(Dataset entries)
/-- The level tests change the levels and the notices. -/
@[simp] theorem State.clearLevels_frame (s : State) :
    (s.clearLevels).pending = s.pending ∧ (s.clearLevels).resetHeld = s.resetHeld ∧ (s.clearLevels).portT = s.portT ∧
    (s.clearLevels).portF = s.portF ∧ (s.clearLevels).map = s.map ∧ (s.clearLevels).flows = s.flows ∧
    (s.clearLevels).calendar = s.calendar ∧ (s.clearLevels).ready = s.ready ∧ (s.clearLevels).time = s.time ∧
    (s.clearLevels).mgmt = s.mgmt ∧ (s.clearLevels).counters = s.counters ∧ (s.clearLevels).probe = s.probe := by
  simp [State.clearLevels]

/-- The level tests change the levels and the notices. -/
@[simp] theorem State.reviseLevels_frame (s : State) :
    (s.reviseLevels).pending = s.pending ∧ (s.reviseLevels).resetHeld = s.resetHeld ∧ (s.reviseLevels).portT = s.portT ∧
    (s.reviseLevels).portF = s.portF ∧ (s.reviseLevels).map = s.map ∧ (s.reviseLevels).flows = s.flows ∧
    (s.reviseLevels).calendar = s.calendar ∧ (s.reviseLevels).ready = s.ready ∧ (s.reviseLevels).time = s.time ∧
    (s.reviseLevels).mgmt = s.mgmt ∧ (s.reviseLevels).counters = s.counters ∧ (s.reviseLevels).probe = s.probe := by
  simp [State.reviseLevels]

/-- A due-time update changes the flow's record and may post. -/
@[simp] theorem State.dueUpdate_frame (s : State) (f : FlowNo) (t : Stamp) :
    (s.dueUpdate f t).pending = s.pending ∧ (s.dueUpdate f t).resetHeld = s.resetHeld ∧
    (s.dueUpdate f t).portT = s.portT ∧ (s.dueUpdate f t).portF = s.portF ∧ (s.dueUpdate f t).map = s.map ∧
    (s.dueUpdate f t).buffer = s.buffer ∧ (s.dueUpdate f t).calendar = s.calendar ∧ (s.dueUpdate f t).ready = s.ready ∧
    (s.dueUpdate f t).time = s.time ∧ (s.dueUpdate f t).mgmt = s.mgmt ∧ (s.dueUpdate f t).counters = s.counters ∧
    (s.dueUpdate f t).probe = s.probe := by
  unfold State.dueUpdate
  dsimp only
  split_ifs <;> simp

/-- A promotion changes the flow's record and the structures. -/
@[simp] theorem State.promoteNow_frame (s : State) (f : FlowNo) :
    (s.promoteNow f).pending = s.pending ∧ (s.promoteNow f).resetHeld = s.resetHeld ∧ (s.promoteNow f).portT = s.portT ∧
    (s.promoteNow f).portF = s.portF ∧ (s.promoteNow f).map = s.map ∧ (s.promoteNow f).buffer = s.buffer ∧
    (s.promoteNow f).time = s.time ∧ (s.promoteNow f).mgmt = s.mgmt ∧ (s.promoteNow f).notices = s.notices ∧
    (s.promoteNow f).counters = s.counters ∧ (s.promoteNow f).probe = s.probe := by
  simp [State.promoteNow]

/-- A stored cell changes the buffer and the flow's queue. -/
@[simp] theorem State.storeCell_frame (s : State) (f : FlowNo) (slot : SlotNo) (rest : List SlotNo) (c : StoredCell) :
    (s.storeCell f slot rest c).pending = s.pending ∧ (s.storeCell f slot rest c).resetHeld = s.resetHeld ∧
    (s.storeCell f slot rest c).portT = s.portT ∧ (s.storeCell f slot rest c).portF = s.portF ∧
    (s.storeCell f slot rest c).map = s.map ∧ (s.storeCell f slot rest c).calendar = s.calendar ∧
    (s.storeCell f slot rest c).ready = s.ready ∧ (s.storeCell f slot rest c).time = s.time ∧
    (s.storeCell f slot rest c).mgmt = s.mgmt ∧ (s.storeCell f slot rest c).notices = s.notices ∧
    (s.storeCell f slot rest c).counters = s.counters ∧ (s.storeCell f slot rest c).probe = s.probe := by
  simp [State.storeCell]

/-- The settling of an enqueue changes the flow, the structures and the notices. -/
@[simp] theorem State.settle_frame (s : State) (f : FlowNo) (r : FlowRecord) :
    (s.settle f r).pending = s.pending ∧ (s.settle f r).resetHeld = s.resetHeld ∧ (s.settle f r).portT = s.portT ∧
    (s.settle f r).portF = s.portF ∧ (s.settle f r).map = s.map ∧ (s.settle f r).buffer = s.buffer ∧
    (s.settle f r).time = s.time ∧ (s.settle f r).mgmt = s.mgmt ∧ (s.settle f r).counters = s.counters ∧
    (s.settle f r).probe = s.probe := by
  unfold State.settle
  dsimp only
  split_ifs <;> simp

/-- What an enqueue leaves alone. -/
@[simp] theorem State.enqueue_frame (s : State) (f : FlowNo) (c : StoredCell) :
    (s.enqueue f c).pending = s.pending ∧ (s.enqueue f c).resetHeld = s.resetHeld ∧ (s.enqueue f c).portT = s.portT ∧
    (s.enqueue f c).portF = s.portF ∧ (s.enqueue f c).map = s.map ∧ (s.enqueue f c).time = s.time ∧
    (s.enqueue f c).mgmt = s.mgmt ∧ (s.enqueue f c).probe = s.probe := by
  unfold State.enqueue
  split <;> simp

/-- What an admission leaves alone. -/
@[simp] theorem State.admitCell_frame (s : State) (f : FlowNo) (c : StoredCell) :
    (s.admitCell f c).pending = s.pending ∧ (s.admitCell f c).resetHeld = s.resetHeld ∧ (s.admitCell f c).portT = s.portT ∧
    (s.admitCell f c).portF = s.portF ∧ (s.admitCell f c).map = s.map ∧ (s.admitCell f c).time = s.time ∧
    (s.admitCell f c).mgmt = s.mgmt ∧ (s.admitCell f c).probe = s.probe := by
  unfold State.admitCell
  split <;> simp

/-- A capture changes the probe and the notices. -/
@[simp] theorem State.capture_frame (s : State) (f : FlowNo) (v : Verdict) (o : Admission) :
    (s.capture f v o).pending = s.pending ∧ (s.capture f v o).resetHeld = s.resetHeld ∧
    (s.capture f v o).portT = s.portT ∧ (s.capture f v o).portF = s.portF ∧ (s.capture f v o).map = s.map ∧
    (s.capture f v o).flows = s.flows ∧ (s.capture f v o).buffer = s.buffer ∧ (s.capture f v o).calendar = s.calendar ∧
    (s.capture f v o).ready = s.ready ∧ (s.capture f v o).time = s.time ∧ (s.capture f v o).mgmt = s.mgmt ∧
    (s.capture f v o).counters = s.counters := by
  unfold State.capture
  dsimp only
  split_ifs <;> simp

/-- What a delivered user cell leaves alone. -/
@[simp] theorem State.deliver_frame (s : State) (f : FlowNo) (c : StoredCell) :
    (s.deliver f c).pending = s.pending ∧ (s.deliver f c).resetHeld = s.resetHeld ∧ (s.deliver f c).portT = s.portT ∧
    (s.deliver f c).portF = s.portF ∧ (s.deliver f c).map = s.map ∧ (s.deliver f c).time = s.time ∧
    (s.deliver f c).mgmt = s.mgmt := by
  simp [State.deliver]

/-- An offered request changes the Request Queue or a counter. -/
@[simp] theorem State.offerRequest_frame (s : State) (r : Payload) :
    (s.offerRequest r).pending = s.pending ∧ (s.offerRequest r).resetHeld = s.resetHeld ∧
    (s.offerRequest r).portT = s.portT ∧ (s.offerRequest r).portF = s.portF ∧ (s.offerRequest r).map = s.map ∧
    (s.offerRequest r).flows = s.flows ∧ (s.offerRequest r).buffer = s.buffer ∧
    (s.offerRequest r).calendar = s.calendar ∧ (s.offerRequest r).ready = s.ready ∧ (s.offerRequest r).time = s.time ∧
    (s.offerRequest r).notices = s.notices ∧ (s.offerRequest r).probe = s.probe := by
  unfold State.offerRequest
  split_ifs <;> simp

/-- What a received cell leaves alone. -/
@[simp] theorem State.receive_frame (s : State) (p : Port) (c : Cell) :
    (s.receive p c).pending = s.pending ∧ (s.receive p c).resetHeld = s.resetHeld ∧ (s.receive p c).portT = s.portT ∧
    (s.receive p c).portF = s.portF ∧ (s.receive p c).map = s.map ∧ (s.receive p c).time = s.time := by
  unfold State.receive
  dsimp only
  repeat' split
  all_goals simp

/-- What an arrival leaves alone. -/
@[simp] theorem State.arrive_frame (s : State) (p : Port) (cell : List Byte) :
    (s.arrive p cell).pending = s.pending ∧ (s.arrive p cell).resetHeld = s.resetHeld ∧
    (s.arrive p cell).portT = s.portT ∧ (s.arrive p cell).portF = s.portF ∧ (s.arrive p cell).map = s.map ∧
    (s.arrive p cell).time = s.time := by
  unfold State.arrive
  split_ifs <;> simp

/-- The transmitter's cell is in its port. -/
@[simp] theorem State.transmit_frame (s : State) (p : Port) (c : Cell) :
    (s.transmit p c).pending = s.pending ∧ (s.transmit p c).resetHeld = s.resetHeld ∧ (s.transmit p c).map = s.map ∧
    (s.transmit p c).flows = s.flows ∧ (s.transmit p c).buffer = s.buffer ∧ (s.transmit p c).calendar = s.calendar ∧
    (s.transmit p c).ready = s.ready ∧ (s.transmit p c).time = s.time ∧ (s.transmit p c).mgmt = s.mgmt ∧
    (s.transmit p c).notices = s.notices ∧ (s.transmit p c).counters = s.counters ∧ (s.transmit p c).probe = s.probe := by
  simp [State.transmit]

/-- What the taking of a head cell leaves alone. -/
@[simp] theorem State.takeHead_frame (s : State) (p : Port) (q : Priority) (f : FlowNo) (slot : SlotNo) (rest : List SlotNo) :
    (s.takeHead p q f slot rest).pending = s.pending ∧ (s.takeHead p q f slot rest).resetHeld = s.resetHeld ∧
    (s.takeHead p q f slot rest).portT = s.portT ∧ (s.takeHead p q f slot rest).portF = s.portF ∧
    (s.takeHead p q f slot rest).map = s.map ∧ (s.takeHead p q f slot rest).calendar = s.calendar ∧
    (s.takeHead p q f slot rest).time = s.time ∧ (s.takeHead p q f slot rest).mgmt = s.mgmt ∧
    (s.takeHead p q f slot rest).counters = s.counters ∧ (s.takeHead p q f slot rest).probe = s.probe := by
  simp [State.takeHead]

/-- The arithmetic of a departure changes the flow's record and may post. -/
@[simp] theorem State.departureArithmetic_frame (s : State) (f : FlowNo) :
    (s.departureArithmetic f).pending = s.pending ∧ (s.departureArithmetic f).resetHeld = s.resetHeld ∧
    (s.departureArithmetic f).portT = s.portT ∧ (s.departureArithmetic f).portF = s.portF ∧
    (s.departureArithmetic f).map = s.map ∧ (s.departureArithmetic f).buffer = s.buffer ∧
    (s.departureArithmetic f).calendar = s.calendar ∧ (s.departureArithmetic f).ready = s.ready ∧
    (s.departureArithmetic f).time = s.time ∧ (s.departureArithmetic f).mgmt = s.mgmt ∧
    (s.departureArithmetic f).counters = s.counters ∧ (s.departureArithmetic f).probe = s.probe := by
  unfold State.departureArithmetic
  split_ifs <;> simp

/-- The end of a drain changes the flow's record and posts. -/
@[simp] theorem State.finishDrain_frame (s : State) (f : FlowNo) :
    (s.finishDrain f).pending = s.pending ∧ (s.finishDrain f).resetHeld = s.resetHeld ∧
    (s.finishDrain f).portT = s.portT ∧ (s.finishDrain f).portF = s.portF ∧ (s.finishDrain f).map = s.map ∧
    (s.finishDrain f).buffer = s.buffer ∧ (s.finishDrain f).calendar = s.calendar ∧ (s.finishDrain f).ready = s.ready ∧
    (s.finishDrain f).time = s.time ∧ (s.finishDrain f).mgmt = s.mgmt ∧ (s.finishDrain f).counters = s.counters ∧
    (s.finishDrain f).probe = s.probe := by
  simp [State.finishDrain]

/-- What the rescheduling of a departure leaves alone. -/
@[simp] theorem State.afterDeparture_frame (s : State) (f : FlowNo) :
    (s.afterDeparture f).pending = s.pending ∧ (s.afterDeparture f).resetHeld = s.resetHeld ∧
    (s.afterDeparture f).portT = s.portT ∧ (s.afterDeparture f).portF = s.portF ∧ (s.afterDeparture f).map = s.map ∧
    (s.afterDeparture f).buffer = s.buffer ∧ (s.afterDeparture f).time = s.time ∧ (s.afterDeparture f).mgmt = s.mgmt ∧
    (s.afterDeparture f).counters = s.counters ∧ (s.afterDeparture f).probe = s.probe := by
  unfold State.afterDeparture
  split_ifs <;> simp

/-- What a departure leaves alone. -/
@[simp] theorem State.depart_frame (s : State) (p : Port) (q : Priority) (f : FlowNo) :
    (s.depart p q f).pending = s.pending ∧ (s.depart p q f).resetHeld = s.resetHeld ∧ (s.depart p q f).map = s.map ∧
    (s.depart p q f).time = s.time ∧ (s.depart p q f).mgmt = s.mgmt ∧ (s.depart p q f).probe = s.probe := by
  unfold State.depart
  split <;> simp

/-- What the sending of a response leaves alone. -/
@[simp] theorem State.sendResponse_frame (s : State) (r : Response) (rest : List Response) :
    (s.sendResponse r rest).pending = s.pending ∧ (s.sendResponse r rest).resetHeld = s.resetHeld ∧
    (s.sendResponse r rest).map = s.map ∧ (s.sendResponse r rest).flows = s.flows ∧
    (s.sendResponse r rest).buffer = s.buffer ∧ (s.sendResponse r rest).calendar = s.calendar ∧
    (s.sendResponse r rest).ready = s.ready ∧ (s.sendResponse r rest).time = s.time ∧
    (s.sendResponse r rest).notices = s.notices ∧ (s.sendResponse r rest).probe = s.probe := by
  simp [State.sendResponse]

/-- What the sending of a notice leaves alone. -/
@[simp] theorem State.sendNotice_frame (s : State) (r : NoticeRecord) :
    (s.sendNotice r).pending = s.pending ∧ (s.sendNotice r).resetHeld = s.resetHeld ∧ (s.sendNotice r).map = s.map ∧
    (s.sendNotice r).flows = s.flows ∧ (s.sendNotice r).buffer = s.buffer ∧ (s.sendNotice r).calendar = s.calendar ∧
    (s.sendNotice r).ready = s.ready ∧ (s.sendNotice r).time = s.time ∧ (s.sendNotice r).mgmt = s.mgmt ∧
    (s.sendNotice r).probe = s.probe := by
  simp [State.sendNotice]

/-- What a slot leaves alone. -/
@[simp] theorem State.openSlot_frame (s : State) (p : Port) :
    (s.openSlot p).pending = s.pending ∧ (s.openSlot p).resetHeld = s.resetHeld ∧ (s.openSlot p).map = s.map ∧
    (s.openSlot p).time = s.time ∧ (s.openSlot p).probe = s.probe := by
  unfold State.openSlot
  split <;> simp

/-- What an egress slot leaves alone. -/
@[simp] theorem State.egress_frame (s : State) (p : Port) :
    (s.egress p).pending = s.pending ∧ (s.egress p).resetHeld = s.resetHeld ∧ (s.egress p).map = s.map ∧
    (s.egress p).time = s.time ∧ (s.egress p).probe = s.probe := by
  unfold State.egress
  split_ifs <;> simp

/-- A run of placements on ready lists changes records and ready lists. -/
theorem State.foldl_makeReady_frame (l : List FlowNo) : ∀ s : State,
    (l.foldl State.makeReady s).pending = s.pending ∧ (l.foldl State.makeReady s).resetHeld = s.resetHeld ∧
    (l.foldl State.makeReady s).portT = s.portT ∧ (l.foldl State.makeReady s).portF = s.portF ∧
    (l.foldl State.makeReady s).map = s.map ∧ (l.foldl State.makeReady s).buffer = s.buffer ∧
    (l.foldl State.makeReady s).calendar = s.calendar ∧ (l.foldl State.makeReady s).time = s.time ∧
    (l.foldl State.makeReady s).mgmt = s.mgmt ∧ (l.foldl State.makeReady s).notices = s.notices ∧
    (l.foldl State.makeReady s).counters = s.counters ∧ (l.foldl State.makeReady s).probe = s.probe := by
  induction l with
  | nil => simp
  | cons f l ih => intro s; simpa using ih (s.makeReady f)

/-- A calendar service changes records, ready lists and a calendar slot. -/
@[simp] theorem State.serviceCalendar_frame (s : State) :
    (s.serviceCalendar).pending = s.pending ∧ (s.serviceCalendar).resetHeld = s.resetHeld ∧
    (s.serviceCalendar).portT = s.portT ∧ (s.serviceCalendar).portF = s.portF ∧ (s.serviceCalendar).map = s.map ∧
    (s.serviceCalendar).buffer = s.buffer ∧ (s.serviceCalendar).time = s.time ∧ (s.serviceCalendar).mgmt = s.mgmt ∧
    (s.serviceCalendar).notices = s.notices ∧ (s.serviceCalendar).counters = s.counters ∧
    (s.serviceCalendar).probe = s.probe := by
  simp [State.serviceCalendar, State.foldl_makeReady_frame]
* * *
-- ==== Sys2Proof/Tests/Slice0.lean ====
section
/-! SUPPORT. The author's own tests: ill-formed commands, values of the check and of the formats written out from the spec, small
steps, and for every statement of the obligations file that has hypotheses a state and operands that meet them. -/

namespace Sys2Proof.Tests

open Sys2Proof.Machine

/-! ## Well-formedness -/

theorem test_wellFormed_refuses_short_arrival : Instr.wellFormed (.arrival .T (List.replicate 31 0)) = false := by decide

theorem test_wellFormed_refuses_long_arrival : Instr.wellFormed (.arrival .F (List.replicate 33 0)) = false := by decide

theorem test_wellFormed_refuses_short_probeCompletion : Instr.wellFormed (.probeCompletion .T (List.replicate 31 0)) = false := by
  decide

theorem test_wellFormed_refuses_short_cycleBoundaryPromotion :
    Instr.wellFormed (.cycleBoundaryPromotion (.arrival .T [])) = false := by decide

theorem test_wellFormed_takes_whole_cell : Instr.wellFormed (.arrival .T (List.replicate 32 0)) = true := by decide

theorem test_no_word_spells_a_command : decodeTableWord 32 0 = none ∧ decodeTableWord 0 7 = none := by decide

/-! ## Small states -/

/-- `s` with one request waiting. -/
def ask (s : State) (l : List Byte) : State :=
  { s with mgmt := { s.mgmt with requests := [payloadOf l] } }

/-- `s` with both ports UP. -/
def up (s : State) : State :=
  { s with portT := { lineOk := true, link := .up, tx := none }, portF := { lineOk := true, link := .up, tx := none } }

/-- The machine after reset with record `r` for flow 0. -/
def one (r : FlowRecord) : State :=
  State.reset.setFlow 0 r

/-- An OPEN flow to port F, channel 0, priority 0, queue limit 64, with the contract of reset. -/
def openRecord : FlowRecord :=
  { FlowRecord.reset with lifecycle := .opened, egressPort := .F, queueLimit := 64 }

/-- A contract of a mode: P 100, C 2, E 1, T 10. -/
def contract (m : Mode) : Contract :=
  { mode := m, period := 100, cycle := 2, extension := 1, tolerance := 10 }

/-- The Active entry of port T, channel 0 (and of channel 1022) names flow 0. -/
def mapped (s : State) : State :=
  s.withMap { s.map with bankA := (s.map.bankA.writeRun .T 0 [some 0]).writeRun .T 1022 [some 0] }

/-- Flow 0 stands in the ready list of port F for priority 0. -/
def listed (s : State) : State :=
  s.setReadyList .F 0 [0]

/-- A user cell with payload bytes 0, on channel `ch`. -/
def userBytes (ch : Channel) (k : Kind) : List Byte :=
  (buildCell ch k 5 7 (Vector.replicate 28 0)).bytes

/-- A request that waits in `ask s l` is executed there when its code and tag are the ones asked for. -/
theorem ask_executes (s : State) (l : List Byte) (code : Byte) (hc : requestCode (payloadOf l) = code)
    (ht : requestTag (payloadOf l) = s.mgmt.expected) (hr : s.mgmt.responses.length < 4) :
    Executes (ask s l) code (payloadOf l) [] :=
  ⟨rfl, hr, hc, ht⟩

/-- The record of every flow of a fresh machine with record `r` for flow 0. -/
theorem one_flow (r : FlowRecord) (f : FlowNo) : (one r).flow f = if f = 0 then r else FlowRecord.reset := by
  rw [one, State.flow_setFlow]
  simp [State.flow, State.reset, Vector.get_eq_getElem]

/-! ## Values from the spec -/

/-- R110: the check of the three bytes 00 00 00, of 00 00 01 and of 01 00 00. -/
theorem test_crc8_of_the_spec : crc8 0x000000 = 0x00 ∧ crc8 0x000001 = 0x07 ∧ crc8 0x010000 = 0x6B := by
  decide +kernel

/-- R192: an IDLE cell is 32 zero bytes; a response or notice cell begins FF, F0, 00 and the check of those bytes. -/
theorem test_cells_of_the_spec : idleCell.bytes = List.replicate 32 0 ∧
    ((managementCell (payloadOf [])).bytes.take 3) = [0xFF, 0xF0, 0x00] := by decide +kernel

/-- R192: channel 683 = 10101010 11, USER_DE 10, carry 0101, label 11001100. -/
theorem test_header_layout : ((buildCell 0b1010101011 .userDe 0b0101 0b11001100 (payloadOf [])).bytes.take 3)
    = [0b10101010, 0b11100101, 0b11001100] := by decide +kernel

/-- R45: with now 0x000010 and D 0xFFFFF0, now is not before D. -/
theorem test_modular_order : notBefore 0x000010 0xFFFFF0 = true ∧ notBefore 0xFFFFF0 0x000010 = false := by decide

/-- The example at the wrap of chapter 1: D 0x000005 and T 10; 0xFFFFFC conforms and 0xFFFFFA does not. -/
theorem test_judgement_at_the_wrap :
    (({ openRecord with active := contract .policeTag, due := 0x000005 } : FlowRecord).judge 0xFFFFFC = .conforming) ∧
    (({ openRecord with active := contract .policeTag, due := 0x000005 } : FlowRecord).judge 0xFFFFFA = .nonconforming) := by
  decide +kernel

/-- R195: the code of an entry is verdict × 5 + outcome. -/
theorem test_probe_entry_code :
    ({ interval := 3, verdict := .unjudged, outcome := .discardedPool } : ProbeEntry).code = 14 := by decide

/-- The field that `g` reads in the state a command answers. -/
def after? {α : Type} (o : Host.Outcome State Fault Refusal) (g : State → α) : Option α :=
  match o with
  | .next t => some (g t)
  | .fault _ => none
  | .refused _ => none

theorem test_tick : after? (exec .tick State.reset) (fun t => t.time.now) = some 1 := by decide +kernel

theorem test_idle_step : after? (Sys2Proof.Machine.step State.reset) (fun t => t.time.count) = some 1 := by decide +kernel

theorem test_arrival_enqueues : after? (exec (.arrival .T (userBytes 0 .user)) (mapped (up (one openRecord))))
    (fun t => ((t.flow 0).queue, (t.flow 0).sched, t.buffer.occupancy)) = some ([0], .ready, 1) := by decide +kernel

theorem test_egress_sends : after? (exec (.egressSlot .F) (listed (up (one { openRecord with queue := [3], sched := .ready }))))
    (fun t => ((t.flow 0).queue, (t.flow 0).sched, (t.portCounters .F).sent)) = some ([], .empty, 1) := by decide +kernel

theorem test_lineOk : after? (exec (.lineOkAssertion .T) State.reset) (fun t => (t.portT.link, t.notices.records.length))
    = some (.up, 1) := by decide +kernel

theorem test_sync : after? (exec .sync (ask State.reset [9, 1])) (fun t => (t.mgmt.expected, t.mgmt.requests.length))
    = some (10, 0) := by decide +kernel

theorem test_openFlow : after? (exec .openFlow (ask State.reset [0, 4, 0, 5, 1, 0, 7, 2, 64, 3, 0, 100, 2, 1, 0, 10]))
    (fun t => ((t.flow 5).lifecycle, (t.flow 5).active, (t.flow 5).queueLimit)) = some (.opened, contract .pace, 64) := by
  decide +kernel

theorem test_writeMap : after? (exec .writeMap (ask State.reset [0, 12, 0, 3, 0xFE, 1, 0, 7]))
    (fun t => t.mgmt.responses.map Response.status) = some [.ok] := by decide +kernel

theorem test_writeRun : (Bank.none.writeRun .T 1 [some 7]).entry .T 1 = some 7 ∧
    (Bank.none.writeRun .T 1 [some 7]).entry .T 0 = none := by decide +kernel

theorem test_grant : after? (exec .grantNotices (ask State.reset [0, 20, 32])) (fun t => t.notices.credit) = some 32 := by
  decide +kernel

Task statement
As listed above, the lines from the line with "a counter. -/" to the line with "head cell leaves alone. -/" are to be echoed exactly, with both ends included and nothing added.

Result of the exercise
/-- An offered request changes the Request Queue or a counter. -/
@[simp] theorem State.offerRequest_frame (s : State) (r : Payload) :
    (s.offerRequest r).pending = s.pending ∧ (s.offerRequest r).resetHeld = s.resetHeld ∧
    (s.offerRequest r).portT = s.portT ∧ (s.offerRequest r).portF = s.portF ∧ (s.offerRequest r).map = s.map ∧
    (s.offerRequest r).flows = s.flows ∧ (s.offerRequest r).buffer = s.buffer ∧
    (s.offerRequest r).calendar = s.calendar ∧ (s.offerRequest r).ready = s.ready ∧ (s.offerRequest r).time = s.time ∧
    (s.offerRequest r).notices = s.notices ∧ (s.offerRequest r).probe = s.probe := by
  unfold State.offerRequest
  split_ifs <;> simp

/-- What a received cell leaves alone. -/
@[simp] theorem State.receive_frame (s : State) (p : Port) (c : Cell) :
    (s.receive p c).pending = s.pending ∧ (s.receive p c).resetHeld = s.resetHeld ∧ (s.receive p c).portT = s.portT ∧
    (s.receive p c).portF = s.portF ∧ (s.receive p c).map = s.map ∧ (s.receive p c).time = s.time := by
  unfold State.receive
  dsimp only
  repeat' split
  all_goals simp

/-- What an arrival leaves alone. -/
@[simp] theorem State.arrive_frame (s : State) (p : Port) (cell : List Byte) :
    (s.arrive p cell).pending = s.pending ∧ (s.arrive p cell).resetHeld = s.resetHeld ∧
    (s.arrive p cell).portT = s.portT ∧ (s.arrive p cell).portF = s.portF ∧ (s.arrive p cell).map = s.map ∧
    (s.arrive p cell).time = s.time := by
  unfold State.arrive
  split_ifs <;> simp

/-- The transmitter's cell is in its port. -/
@[simp] theorem State.transmit_frame (s : State) (p : Port) (c : Cell) :
    (s.transmit p c).pending = s.pending ∧ (s.transmit p c).resetHeld = s.resetHeld ∧ (s.transmit p c).map = s.map ∧
    (s.transmit p c).flows = s.flows ∧ (s.transmit p c).buffer = s.buffer ∧ (s.transmit p c).calendar = s.calendar ∧
    (s.transmit p c).ready = s.ready ∧ (s.transmit p c).time = s.time ∧ (s.transmit p c).mgmt = s.mgmt ∧
    (s.transmit p c).notices = s.notices ∧ (s.transmit p c).counters = s.counters ∧ (s.transmit p c).probe = s.probe := by
  simp [State.transmit]

/-- What the taking of a head cell leaves alone. -/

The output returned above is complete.